KnightBrolaire said:


> I'm intrigued by an 8 string version.



me too 

and a 7 too


----------



## IGC (Feb 11, 2017)

Digging the natural finish, what scales for the multi?


----------



## KnightroExpress (Feb 12, 2017)

@M3CH - 2D blueprints for the 7 and 8 versions (straight and multi) are done, working on 3D models now. 

Matte vs. glossy is a simple clearcoat swap and doesn't require any buffing on my part, so by all means, go matte haha. Really man, it's up to you- I'm happy to do whatever you decide. 

@IGC - Thank you! My usual multi scale lengths are 25-26 for 6 string, 25.75-27 for 7 string, 26.5-28 for 8 string. In each case, the parallel is shifted to make the bridge angle hit 18 degrees, which feels the most natural (in my opinion, anyway).
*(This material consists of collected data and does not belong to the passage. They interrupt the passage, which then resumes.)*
/-- Flush one packet: a non-posted one of a standard port is completed by its ingress cell, every other is counted. A
transmission that has begun is ended (R266, R267). -/
def flushPkt (s : State) (x : Pkt) : State :=
  let t := freeCellsOf (withBuf s { s.buf with pkts := s.buf.pkts.erase x }) x.region x.j x.cls (x.cells - x.sent) x.shared
  let u := match x.stage with
    | .held i => settleHeld t x.region i
    | _ => t
  match x.load with
  | .switched p =>
    let v := match x.dest with
      | .port d => if x.stage = .moving ∧ 0 < x.sent ∧ cutThrough u d = true then emit u (.tlpCut d p) else u
      | .house _ => u
    if x.typ = .NP ∧ portRole v p.port ≠ 4 then emit v (.cplSwitched p.port p.requester p.tag .unsupported)
    else count v R.XBAR_FLUSH_CNT 0 .once 10
  | _ => count u R.XBAR_FLUSH_CNT 0 .once 10
/-- What a meter holds of a peer-window TLP is no packet for the port. -/
def crosses (l : Load) : Bool :=
  match l with
  | .peer _ _ => false
  | _ => true
/-- Flush every packet queued for port `p`, with the staging of its attachments. -/
def flushPort (s : State) (p : Nat) : State :=
  let t := forAll (s.buf.pkts.filter (fun x => x.dest == .port (Fin.ofNat 128 p) && crosses x.load)) s flushPkt
  withBuf t { t.buf with
    staging := sDrop t.buf.staging (fun e => decide (p ≤ e) && decide (e < p + portCells t p))
    egress := sDrop t.buf.egress (fun k => k / 32 == p) }
/-- A lost link takes back the credits its partner holds. -/
def dropCredits (s : State) (p : Nat) : State :=
  forAll (List.range 4) s (fun t c => unback t p c (sGet t.buf.backed (p * 4 + c) 0))

/-! ### The auditor (R268 to R270) -/

/-- AUDIT_SWEEP_START: the opposite colour, RUNNING (R268). -/
def execAuditSweepStart (region : Fin 16) (s : State) : Host.Outcome State Fault Refusal :=
  .next (onFabric s
    (if rdBit s (R.RGN_BUF_AUDIT_CTRL region) 0 then
       withBuf (wrBit s (R.RGN_BUF_AUDIT_STATUS region) 30 true)
         { s.buf with sweepColour := sPut s.buf.sweepColour region 0 (1 - sGet s.buf.sweepColour region 0) }
     else s))

/-- One finding of a sweep (R269, R270): a leak found before and not reclaimed is not reported again, and is reclaimed once
AUTO_RECLAIM is 1. The cell accounts of R244 are the model's free list, so a free cell is linked again by no change of them.
The corruption reaches the keeper (R26) as the region's fault event beside the buffer's (assumption 166). -/
def auditFinding (s : State) (n : Nat) (f : AuditFinding) : State :=
  let auto := rdBit s (R.RGN_BUF_AUDIT_CTRL n) 1
  let key (cell : Nat) : Nat := n * 32768 + cell
  let report (t : State) (kind j c cell : Nat) : State :=
    if t.buf.leaked.contains (key cell) then t
    else
      let u := setReg (count t (R.RGN_BUF_LEAK_CNT n) 0 .every (regionEv n 2)) (R.RGN_BUF_LEAK_LAST n)
        (BitVec.ofNat 32 (kind * 2 ^ 30 + j * 2 ^ 24 + c * 2 ^ 22 + cell))
      withBuf u { u.buf with leaked := u.buf.leaked ++ [key cell] }
  let reclaimed (t : State) (cell : Nat) : State := withBuf t { t.buf with leaked := t.buf.leaked.filter (· != key cell) }
  match f with
  | .heldLeak j c cell shared =>
    let t := report s 1 j c cell
    if auto then reclaimed (freeCellsOf t n j c 1 shared) cell else t
  | .freeLeak cell =>
    let t := report s 2 0 0 cell
    if auto then reclaimed t cell else t
  | .corrupt => raiseEv (raiseEv (wrBit s (R.RGN_BUF_AUDIT_STATUS n) 31 true) (regionEv n 1)) (regionEv n 0)

/-- AUDIT_SWEEP_END: leaks are counted and reclaimed, an inconsistent list sets CORRUPT (R269, R270). -/
def execAuditSweepEnd (region : Fin 16) (found : List AuditFinding) (s : State) : Host.Outcome State Fault Refusal :=
  .next (onFabric s
    (if ! rdBit s (R.RGN_BUF_AUDIT_STATUS region) 30 then s
     else
       let t := wrBit s (R.RGN_BUF_AUDIT_STATUS region) 30 false
       let u := wr t (R.RGN_BUF_AUDIT_STATUS region) 15 0 (rd t (R.RGN_BUF_AUDIT_STATUS region) 15 0 + 1)
       found.foldl (fun v f => auditFinding v region f) u))

end Sys2Proof.Machine
end

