/-- A slice takes a loss notice: lost set, open transactions, and the scan (R147 to R149). -/
def takeNotice (s : State) (x : Nat) (agent : Agent) : State :=
  let scanning := rdBit s (R.DIR_LOST_STATUS x) 31
  let ls := if isLost s x agent then lostSet s x else lostSet s x ++ [agent]
  let d := { s.dir with
    lost := sPut s.dir.lost x [] ls
    lostLate := if scanning then sPut s.dir.lostLate x [] (sGet s.dir.lostLate x [] ++ [agent]) else s.dir.lostLate
    waits := s.dir.waits.filter (fun w => ! (w.slice == x && w.req.m.src == agent)) }
  let v := wrBit (withDir s d) (R.DIR_LOST_STATUS x) (if scanning then 30 else 31) true
  settleSlice (forAll (trksOf v x) v (fun w e => lossInTrk w x agent e.1)) x
/-- LOSS_NOTICE at a slice. The network carries one notice for a region, to its region services (R285): the notice for the first
slice of the region is that message, and the region services pass it on to the second. A notice for an own agent that comes
from the other twin is its home's declaration, and the agent's region gives the orders (R146). -/
def execLossNotice (slice : Fin 32) (agent : Agent) (s : State) : Host.Outcome State Fault Refusal :=
  .next (onFabric s (receive s (.lossNotice slice agent) (fun u =>
    let x := slice.val
    if x % 2 = 1 then takeNotice u x agent
    else
      let fromTwin := ! s.flight.any (fun g => g.cmd == .lossNotice slice agent)
      let v := if fromTwin ∧ ownAgent u agent = true ∧ agentRegion agent % 16 = x / 2 then orderOut u agent else u
      let w := { v with flight := v.flight ++ [⟨.lossNotice (Fin.ofNat 32 (x + 1)) agent, servicesEp (x / 2), servicesEp (x / 2), .snp,
        false, 0, 0, BitVec.ofNat 16 v.noc.cellTime, 0, false, none⟩] }
      if unitDown w (.slice slice) then w else takeNotice w x agent)))

/-- One entry of a purge scan (R149). -/
def scanEntry (s : State) (x : Nat) (kv : Nat × Entry) : State :=
  let set := kv.1 / 16 % 8192
  let w := kv.1 % 16
  let e := kv.2
  let l := lineAt x set e.tag
  if e.opn ∨ e.shadow then s
  else
    match e.st with
    | .shared =>
      if e.ovf ∨ ! (ptrs e).any (isLost s x) then s
      else
        let n := leaveOut s x [] e
        (journalChange (setEnt s x set w n) x l e n).1
    | .owned =>
      if isLost s x e.p0 then withDir s { s.dir with work := s.dir.work ++ [⟨x, l, .poison, [e.p0]⟩] } else s
    | .free => s

/-- PURGE_SCAN_DONE: the scan's changes, and the end of the agents it covered (R149). -/
def execPurgeScanDone (slice : Fin 32) (s : State) : Host.Outcome State Fault Refusal :=
  .next (onFabric s
    (let x := slice.val
     if ! rdBit s (R.DIR_LOST_STATUS x) 31 then s
     else
       let t := forAll (s.dir.ways.filter (fun e => e.1 / 131072 == x)) s (fun u e => scanEntry u x e)
       let late := sGet t.dir.lostLate x []
       let u := withDir t { t.dir with lost := sPut t.dir.lost x [] late, lostLate := sPut t.dir.lostLate x [] [] }
       settleSlice (wrBit (wrBit u (R.DIR_LOST_STATUS x) 30 false) (R.DIR_LOST_STATUS x) 31 (! late.isEmpty)) x))

/-- DIR_PURGE: AGENT is written, and GO gives the agent up for lost (R146). -/
def execDirPurge (slice : Fin 32) (val : Word) (s : State) : Host.Outcome State Fault Refusal :=
  .next (onFabric s
    (let t := wr s (R.DIR_PURGE slice) 9 0 (fld val 9 0)
     if bitAt val 31 ∧ fld val 9 0 % 512 < 384 then noticeLoss t (sliceEp slice) (BitVec.ofNat 10 (fld val 9 0)) else t))

/-- DECAY_WALK: every non-zero score falls by one; M stays (R157). -/
def execDecayWalk (slice : Fin 32) (s : State) : Host.Outcome State Fault Refusal :=
  .next (onFabric s
    (let x := slice.val
     if rd s (R.DIR_ATOM_CFG x) 23 16 = 0 then s
     else
       let down (v : Nat) : Nat := if v % 16 = 0 then v else v - 1
       let l := (s.dir.pred.map (fun e => if e.1 / 4096 = x then (e.1, down e.2) else e)).filter (fun e => e.2 != 0)
       withDir s { s.dir with pred := l, decayZero := sPut s.dir.decayZero x 0 (now s) }))

/-- DIR_ATOM_CFG_WRITE: the write restarts the decay timer (R157). -/
def execDirAtomCfgWrite (slice : Fin 32) (val : Word) (s : State) : Host.Outcome State Fault Refusal :=
  .next (onFabric s
    (let o := R.DIR_ATOM_CFG slice
     let t := setReg s o (writeBits o (getReg s o) val)
     withDir t { t.dir with decayZero := sPut t.dir.decayZero slice 0 (now t) }))

/-- DIR_DRAIN: DRAIN is set or cleared, and waiting requests go on when it clears. -/
def execDirDrain (slice : Fin 32) (on : Bool) (s : State) : Host.Outcome State Fault Refusal :=
  .next (onFabric s (settleSlice (wrBit s (R.DIR_CTRL slice) 0 on) slice))

/-- DIR_PEEK: the entry is captured (DIR_PEEK_SEL, DIR_PEEK_DATA). -/
def execDirPeek (slice : Fin 32) (set : Fin 8192) (way : Fin 16) (s : State) : Host.Outcome State Fault Refusal :=
  .next (onFabric s
    (let e := getEnt s slice set way
     let st := match e.st with
       | .free => 0
       | .shared => 1
       | .owned => 2
     let v := e.opn.toNat * 2 ^ 63 + st * 2 ^ 61 + e.ovf.toNat * 2 ^ 60 + e.shadow.toNat * 2 ^ 59 + e.p2.toNat * 2 ^ 46 +
       e.p1.toNat * 2 ^ 36 + e.p0.toNat * 2 ^ 26 + e.tag.toNat
     let o := R.DIR_PEEK_SEL slice
     wr64 (wrBit (wr (wr s o 16 13 way) o 12 0 set) o 30 true) (R.DIR_PEEK_DATA slice) (BitVec.ofNat 64 v)))

/-! ### Broadcasts in a region (R116, R150) -/

/-- Give a region's aggregate back when no member is left. -/
def settleAgg (s : State) (g : Agg) : State :=
  if g.left.isEmpty then
    send (withDir s { s.dir with aggs := s.dir.aggs.filter (fun h => ! (h.region == g.region && h.m == g.m)) })
      (.biackagg (Fin.ofNat 16 g.region) s.dev.pid { g.m with src := 0x3FF, tgt := 0x3FF, bcast := false, fwd := false })
  else
    withDir s { s.dir with aggs := s.dir.aggs.map (fun h => if h.region = g.region ∧ h.m = g.m then g else h) }

/-- BROADCAST_AGG_TIMEOUT: the members that have not answered are lost (R150). -/
def execBroadcastAggTimeout (region : Fin 16) (m : Hdr) (s : State) : Host.Outcome State Fault Refusal :=
  .next (onFabric s
    (match s.dir.aggs.find? (fun g => g.region == region.val && g.m == m) with
     | some g => settleAgg (forAll g.left s (fun u a => declareLost u (servicesEp region) a)) { g with left := [] }
     | none => s))

end Sys2Proof.Machine
end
Here's a few sample renders of the multi 8 Exploder:


----------



## KnightBrolaire (Feb 12, 2017)

The turquoise and the walnut ones look killer


----------



## KnightBrolaire (Feb 12, 2017)

Hdhdouble post


----------



## jwade (Feb 12, 2017)

That 8 headstock is niiiiice.


----------



## LiveOVErdrive (Feb 12, 2017)

KnightroExpress said:


>



Now THAT is beautiful.


----------



## KnightroExpress (Feb 12, 2017)

Thanks guys! 

Just FYI, I already have a nickel multi 8 bridge and matching tuners...I just need some surf green paint and you


----------



## M3CHK1LLA (Feb 14, 2017)

KnightroExpress said:


> @M3CH - 2D blueprints for the 7 and 8 versions (straight and multi) are done, working on 3D models now.
> 
> Matte vs. glossy is a simple clearcoat swap and doesn't require any buffing on my part, so by all means, go matte haha. Really man, it's up to you- I'm happy to do whatever you decide.
> 
> ...


----------



## KnightroExpress (Feb 14, 2017)

Any time, and thank you! The blue is actually Tiffany Blue (or as close as I could match it, anyway).


----------



## M3CHK1LLA (Feb 19, 2017)

ok, lets try this if you don't mind...

6 string fan fret
tiffany blue top / dark mahogany back & sides / black binding 
reverse matching headstock w/black binding
pups slanted (not set on what yet)
black hardware
dark ebony fretboard no fret markers (maybe a 12th, just not sure)


----------



## KnightroExpress (Feb 20, 2017)

You got it! I'll have to start a fresh model to incorporate the HS binding and angled pickups, but I want to at least post a few renders with the color combo requested. 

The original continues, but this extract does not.